Thursday, November 16, 2017

The Square


THE SQUARE   ***

Ruben Östlund
2017


IDEA:  The chief curator at a contemporary art museum in Stockholm finds his life unraveling after he is robbed just outside the institution.


BLURB:  Boundaries pervade The Square, a mordant dissection of First World piety in which comically permeable facades uphold the illusion of a functioning social contract. Figured as an insular space of cultural elitism, Östlund uses the world of the contemporary art museum as a metonym for a larger Western condition of myopia and complacency, sharply divided from the economic and geopolitical realities for which it purports to vouch. Borders both material and intangible reinforcing such divisions are subject to Östlund’s merciless dismantling. He punctures the veneer of civility and phony humanitarianism embodied by a progressivist West with exquisite unease, delighting in the spectacular deflation of ego and decorum. In its best scenes, such as a post-coitus tussle over a condom or a performance art piece at a swanky gala that turns violent, The Square demonstrates a resonant, nearly anthropological attunement to contemporary social dynamics. Östlund is fascinated with how episodes of discomfort and frustration surface the most unsavory of human tendencies, how the disruption of habit draws out latent impulses and social tensions that destabilize our ordered assumptions, and make chaos of our behavior. Like so many of its European art house forebears, The Square skewers the pompous airs of a privileged class that prides itself on the suppression of such “disruptive” forces. It is superbly adept at doing this. But there is also the sense that in its (often facile) potshots at postmodernism and liberal conscience, it has fallen into a niche of self-importance aligned with the one it criticizes. Questioning the efficacy of art to effect social change is right – but is Östlund’s film a form of activism, or an indulgent artistic exercise merely flattering the tastes of its own rarefied audience? The wider implications of this are worth interrogating, and if The Square doesn't fully get there, it's at least a crafty and provocative prompt.

Monday, November 13, 2017

Lady Bird


LADY BIRD   ***1/2

Greta Gerwig
2017


IDEA:  Lady Bird, a restless high school senior, tries to realize her desire to leave Sacramento and her contentious mother for the east coast.

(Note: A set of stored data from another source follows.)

-- ==== Sys2Proof/Machine/Asm.lean ====
section
/-!
DEFINITION. The assembler (30_encoding.md R85, R86): one command per line, lower-case mnemonics, operands separated by
commas, `;` starting a comment. It is no part of a step.
-/

namespace Sys2Proof.Machine

/-- A line of assembly, the pseudo-instructions of R86 among them. -/
inductive AsmLine where
  /-- `init` -/
  | initBare
  /-- `init BOARDS` -/
  | initBoards (boards : Nat)
  /-- `init BOARDS, PIN` -/
  | init (boards pin : Nat)
  | clear
  /-- `paint POS, V` -/
  | paint (pos v : Nat)
  /-- `fill BAR` -/
  | fillBar (bar : Nat)
  /-- `fill BAR, PEAK` -/
  | fill (bar peak : Nat)
  | flush
  | sendraw (value : Nat)
  deriving DecidableEq, Repr

/-- A line's operation, its pseudo-instruction expanded (R86) with `SEL_PIN_DEFAULT`. -/
def AsmLine.expand (selPinDefault : BitVec 8) : AsmLine → Call
  | .initBare => .init Config.boardsDefault selPinDefault.toNat
  | .initBoards boards => .init boards selPinDefault.toNat
  | .init boards pin => .init boards pin
  | .clear => .clear
  | .paint pos v => .paint pos v
  | .fillBar bar => .fill bar 0
  | .fill bar peak => .fill bar peak
  | .flush => .flush
  | .sendraw value => .sendraw value

/-- The word of a line; none where an operand does not fit its field (R85). -/
def AsmLine.assemble (selPinDefault : BitVec 8) (l : AsmLine) : Option Word :=
  ((l.expand selPinDefault).toInstr).map encode

/-! ### The text of a line. Log entry 10 -/

/-- A blank of the text. -/
def isBlank (c : Char) : Bool := c == ' ' || c == '\t'

/-- The text without blanks at its two ends. -/
def trimBlanks (cs : List Char) : List Char :=
  ((cs.dropWhile isBlank).reverse.dropWhile isBlank).reverse

/-- The pieces of the text between its commas. -/
def splitCommas : List Char → List (List Char)
  | [] => [[]]
  | c :: cs =>
    if c = ',' then [] :: splitCommas cs
    else
      match splitCommas cs with
      | [] => [[c]]
      | p :: ps => (c :: p) :: ps

/-- The value of a digit in decimal or hexadecimal. -/
def digitValue (c : Char) : Option Nat :=
  if '0'.toNat ≤ c.toNat ∧ c.toNat ≤ '9'.toNat then some (c.toNat - '0'.toNat)
  else if 'a'.toNat ≤ c.toNat ∧ c.toNat ≤ 'f'.toNat then some (c.toNat - 'a'.toNat + 10)
  else if 'A'.toNat ≤ c.toNat ∧ c.toNat ≤ 'F'.toNat then some (c.toNat - 'A'.toNat + 10)
  else none

/-- The number the digits write in a base, after `acc`. -/
def digitsFrom (base : Nat) : Nat → List Char → Option Nat
  | acc, [] => some acc
  | acc, c :: cs =>
    match digitValue c with
    | none => none
    | some d => if d < base then digitsFrom base (base * acc + d) cs else none

/-- A number: `0x` and hexadecimal digits, or decimal digits (R85). -/
def parseNumber : List Char → Option Nat
  | [] => none
  | '0' :: 'x' :: [] => none
  | '0' :: 'x' :: c :: cs => digitsFrom 16 0 (c :: cs)
  | c :: cs => digitsFrom 10 0 (c :: cs)

/-- A Boolean operand: `0`, `1`, `false` or `true` (R85). -/
def parseBoolean (cs : List Char) : Option Nat :=
  if cs = ['0'] ∨ cs = ['f', 'a', 'l', 's', 'e'] then some 0
  else if cs = ['1'] ∨ cs = ['t', 'r', 'u', 'e'] then some 1
  else none

/-- The line of a mnemonic and its operands. -/
def parseCommand (mnemonic : List Char) (operands : List (List Char)) : Option AsmLine :=
  if mnemonic = ['i', 'n', 'i', 't'] then
    match operands with
    | [] => some .initBare
    | [b] => (parseNumber b).map .initBoards
    | [b, p] => (parseNumber b).bind (fun b => (parseNumber p).map (.init b))
    | _ => none
  else if mnemonic = ['c', 'l', 'e', 'a', 'r'] then
    match operands with
    | [] => some .clear
    | _ => none
  else if mnemonic = ['p', 'a', 'i', 'n', 't'] then
    match operands with
    | [p, v] => (parseNumber p).bind (fun p => (parseBoolean v).map (.paint p))
    | _ => none
  else if mnemonic = ['f', 'i', 'l', 'l'] then
    match operands with
    | [b] => (parseNumber b).map .fillBar
    | [b, k] => (parseNumber b).bind (fun b => (parseNumber k).map (.fill b))
    | _ => none
  else if mnemonic = ['f', 'l', 'u', 's', 'h'] then
    match operands with
    | [] => some .flush
    | _ => none
  else if mnemonic = ['s', 'e', 'n', 'd', 'r', 'a', 'w'] then
    match operands with
    | [v] => (parseNumber v).map .sendraw
    | _ => none
  else none

/-- What one line of text holds. -/
inductive AsmText where
  /-- Blanks or a comment only. -/
  | empty
  | command (l : AsmLine)
  /-- No line of R85 or R86. -/
  | malformed
  deriving DecidableEq, Repr

/-- Read one line of text (R85). -/
def parseLine (text : List Char) : AsmText :=
  let body := trimBlanks (text.takeWhile (fun c => c != ';'))
  let mnemonic := body.takeWhile (fun c => !isBlank c)
  let rest := trimBlanks (body.dropWhile (fun c => !isBlank c))
  let operands := if rest = [] then [] else (splitCommas rest).map trimBlanks
  if body = [] then .empty
  else
    match parseCommand mnemonic operands with
    | none => .malformed
    | some l => .command l

/-- Assemble a listing, one line after another (30_encoding.md R88); none where a line is refused. -/
def assembleLines (selPinDefault : BitVec 8) : List (List Char) → Option (List Word)
  | [] => some []
  | t :: ts =>
    match parseLine t, assembleLines selPinDefault ts with
    | .empty, some ws => some ws
    | .command l, some ws => (l.assemble selPinDefault).map (fun w => w :: ws)
    | .malformed, _ => none
    | _, none => none

/-- The assembler of this platform (R86, D12): its default select line is the open parameter. -/
def assembleListing (lines : List (List Char)) : Option (List Word) :=
  assembleLines Config.selPinDefault lines

end Sys2Proof.Machine
end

BLURB:  Through the lens of memoir, Greta Gerwig has taken many of the most timeworn ingredients of the high school coming-of-age film and pressed them into something invigorating and self-effacingly unique. What is perhaps most remarkable about Lady Bird, on top of its rare female perspective and exceptional narrative and formal economy, is how Gerwig inflects so many of her fine-tuned beats with a palpable specificity: to place, to politics, to family life, to language. The film thrums with the fond wistfulness of a reminiscence animated by keenly remembered details on a local scale. Each fragment in its nimble structure is a delicately constructed capsule that registers, despite the inevitable comic exaggeration, as lived experience, shaped by the particular sociality of a milieu ingrained in the characters’ day-to-day existences. While Lady Bird chafes against and antagonizes the conditions of her upbringing, Gerwig astutely shows how they are formative to her all the same, elements constitutive of a perceptive creative identity the film itself exemplifies. Her casually acerbic, beguilingly sidewise sensibility always seems to obviate the possibility of triteness; her scenes don’t so much revolve around dramatic incident as behavioral quiddities, and she mingles flippancy and sincerity with such deftness that her sentiments are hardly able to default to the banalities one might expect from the material. Nick Houy’s snappy editing and a beautifully synched ensemble accommodate this offbeat design with ease. They fill out a portrait of self-actualization and ambivalence that is warm, pithy, and as fully-formed as Lady Bird herself might one day be.

Friday, October 27, 2017

The Florida Project


THE FLORIDA PROJECT   ***

Sean Baker
2017


IDEA:  The escapades of Moonee, a six-year-old living at a budget motel on the outskirts of Orlando.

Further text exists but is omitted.